▸ Problem to work on: Where the string "dspPhase" appears in a line of the data, show that line.

• • • • • • •

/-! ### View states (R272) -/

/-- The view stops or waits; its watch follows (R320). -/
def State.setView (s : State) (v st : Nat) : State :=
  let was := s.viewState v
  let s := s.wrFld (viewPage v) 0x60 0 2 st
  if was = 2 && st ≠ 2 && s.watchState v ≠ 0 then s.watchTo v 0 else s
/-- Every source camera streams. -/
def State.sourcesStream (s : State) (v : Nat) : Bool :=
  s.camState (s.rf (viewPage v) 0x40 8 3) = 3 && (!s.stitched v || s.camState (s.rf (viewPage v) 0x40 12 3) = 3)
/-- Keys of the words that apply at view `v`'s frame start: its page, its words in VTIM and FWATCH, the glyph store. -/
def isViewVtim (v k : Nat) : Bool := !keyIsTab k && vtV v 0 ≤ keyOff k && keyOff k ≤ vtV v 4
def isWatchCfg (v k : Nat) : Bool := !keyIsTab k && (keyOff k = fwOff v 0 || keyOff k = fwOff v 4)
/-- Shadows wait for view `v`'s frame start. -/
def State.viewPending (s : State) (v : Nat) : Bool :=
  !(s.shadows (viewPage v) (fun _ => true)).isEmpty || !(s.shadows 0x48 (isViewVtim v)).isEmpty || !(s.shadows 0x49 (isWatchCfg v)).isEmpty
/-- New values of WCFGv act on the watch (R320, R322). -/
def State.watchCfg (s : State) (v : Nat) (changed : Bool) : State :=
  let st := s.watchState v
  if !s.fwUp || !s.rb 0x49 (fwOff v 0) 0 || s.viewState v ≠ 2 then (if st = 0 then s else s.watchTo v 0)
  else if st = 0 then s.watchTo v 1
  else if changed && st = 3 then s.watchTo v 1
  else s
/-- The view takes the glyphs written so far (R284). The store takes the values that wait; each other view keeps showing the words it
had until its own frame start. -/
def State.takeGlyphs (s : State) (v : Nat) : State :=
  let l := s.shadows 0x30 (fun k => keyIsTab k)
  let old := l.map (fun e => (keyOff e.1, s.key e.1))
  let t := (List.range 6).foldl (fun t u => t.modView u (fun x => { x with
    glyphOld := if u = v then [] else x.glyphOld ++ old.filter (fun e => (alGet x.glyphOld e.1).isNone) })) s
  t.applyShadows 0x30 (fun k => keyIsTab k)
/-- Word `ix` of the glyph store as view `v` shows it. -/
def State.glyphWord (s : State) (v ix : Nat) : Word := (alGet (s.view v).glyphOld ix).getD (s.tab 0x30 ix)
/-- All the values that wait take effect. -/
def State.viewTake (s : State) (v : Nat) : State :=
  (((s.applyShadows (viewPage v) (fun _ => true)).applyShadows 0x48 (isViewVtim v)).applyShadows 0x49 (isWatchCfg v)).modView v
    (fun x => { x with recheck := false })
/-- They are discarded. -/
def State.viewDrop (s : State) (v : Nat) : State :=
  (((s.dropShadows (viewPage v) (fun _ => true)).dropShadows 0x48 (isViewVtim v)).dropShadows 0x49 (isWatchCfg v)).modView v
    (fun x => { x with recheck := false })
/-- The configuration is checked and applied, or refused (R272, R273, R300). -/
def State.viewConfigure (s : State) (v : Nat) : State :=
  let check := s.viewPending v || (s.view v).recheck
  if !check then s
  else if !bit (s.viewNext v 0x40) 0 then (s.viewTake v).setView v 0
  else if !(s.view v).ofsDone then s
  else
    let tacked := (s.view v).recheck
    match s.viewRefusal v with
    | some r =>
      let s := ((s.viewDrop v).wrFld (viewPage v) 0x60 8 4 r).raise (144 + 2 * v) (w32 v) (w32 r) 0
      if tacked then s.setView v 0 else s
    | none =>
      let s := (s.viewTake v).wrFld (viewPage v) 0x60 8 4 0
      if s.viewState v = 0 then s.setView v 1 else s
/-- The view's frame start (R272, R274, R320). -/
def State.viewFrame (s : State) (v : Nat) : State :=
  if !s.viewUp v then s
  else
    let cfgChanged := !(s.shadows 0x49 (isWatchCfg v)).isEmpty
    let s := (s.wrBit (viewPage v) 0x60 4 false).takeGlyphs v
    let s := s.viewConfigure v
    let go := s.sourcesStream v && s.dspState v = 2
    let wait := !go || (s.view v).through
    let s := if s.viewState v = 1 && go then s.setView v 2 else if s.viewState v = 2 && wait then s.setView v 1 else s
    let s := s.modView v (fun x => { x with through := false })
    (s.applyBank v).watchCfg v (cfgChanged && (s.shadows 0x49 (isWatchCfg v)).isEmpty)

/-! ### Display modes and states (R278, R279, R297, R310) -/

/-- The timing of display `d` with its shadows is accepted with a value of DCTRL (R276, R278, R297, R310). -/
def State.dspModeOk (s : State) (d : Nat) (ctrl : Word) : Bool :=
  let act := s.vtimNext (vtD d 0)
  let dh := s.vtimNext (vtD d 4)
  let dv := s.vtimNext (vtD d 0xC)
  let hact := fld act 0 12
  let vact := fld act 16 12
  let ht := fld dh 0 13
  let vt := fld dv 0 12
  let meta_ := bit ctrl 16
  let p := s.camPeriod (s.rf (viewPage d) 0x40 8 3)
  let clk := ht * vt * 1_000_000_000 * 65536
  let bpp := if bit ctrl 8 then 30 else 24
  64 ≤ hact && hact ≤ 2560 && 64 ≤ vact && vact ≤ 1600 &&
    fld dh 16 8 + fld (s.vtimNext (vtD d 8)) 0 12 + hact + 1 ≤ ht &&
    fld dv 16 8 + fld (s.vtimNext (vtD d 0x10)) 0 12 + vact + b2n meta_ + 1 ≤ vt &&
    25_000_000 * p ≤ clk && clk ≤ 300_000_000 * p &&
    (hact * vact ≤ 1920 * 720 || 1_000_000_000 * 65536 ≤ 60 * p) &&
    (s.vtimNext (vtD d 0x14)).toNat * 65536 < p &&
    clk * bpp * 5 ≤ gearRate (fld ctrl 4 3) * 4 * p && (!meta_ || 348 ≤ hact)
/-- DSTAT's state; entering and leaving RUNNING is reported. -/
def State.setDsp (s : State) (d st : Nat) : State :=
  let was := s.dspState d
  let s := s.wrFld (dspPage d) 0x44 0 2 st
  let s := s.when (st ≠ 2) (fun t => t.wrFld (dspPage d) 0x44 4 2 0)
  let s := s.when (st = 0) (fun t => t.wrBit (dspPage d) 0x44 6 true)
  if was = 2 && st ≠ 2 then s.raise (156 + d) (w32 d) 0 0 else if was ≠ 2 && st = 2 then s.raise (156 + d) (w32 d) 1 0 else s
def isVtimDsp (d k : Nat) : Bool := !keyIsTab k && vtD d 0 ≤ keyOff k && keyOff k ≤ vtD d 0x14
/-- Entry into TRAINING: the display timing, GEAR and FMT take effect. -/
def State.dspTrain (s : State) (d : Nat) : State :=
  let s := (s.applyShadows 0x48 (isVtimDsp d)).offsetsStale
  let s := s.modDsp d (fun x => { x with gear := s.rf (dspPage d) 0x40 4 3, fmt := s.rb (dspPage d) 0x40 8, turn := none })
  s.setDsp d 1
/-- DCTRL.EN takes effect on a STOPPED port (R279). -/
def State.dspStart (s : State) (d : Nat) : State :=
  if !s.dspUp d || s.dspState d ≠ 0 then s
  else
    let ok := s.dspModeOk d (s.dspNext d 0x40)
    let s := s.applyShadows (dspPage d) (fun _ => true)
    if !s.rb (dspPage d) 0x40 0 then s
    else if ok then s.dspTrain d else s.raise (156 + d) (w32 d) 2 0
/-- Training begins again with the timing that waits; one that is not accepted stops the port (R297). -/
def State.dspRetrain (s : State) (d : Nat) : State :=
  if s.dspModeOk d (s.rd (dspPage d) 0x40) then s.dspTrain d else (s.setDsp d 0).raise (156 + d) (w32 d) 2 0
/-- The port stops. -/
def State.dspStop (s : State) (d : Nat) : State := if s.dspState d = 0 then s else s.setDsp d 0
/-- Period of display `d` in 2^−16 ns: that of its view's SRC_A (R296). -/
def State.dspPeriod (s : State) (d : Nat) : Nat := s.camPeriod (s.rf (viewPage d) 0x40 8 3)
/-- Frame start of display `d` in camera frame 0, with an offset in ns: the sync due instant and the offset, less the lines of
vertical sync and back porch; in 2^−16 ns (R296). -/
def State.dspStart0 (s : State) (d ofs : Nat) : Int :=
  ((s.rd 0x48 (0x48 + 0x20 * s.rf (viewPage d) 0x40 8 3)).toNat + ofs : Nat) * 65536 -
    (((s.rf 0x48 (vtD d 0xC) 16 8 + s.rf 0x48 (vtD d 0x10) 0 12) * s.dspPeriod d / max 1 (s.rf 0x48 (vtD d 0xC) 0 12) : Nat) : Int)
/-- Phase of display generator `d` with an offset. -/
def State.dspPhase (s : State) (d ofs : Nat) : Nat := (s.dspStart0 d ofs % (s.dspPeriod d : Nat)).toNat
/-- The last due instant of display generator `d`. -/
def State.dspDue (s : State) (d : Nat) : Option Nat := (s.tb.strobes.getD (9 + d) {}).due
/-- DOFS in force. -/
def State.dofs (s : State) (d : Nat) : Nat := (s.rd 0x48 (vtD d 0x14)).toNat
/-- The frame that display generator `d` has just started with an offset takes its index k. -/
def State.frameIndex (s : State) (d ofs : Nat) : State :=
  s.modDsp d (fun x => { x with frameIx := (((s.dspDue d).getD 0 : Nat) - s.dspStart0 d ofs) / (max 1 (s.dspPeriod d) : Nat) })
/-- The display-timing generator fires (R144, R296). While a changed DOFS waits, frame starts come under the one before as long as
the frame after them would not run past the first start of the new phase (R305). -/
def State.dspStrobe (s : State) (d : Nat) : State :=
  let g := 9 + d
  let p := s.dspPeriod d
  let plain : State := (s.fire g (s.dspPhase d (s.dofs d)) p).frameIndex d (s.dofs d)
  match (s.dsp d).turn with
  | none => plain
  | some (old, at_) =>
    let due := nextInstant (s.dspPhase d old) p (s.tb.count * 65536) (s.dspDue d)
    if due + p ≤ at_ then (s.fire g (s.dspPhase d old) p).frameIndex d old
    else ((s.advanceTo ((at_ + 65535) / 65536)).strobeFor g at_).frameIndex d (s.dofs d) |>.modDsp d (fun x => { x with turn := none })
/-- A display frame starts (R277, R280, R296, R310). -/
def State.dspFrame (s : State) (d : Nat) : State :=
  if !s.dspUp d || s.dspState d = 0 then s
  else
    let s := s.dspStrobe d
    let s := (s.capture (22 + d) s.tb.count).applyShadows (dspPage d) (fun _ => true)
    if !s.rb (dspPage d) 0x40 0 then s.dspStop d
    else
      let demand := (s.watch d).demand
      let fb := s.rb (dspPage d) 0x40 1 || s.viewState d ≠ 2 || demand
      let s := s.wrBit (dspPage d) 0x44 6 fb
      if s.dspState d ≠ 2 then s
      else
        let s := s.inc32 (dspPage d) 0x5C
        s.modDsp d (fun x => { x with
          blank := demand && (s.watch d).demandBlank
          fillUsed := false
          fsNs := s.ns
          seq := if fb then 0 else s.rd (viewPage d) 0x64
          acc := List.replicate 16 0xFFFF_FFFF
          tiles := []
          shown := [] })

• • • • • • •

▸ Solution below:
def State.dspPhase (s : State) (d ofs : Nat) : Nat := (s.dspStart0 d ofs % (s.dspPeriod d : Nat)).toNat
  let plain : State := (s.fire g (s.dspPhase d (s.dofs d)) p).frameIndex d (s.dofs d)
    let due := nextInstant (s.dspPhase d old) p (s.tb.count * 65536) (s.dspDue d)
    if due + p ≤ at_ then (s.fire g (s.dspPhase d old) p).frameIndex d old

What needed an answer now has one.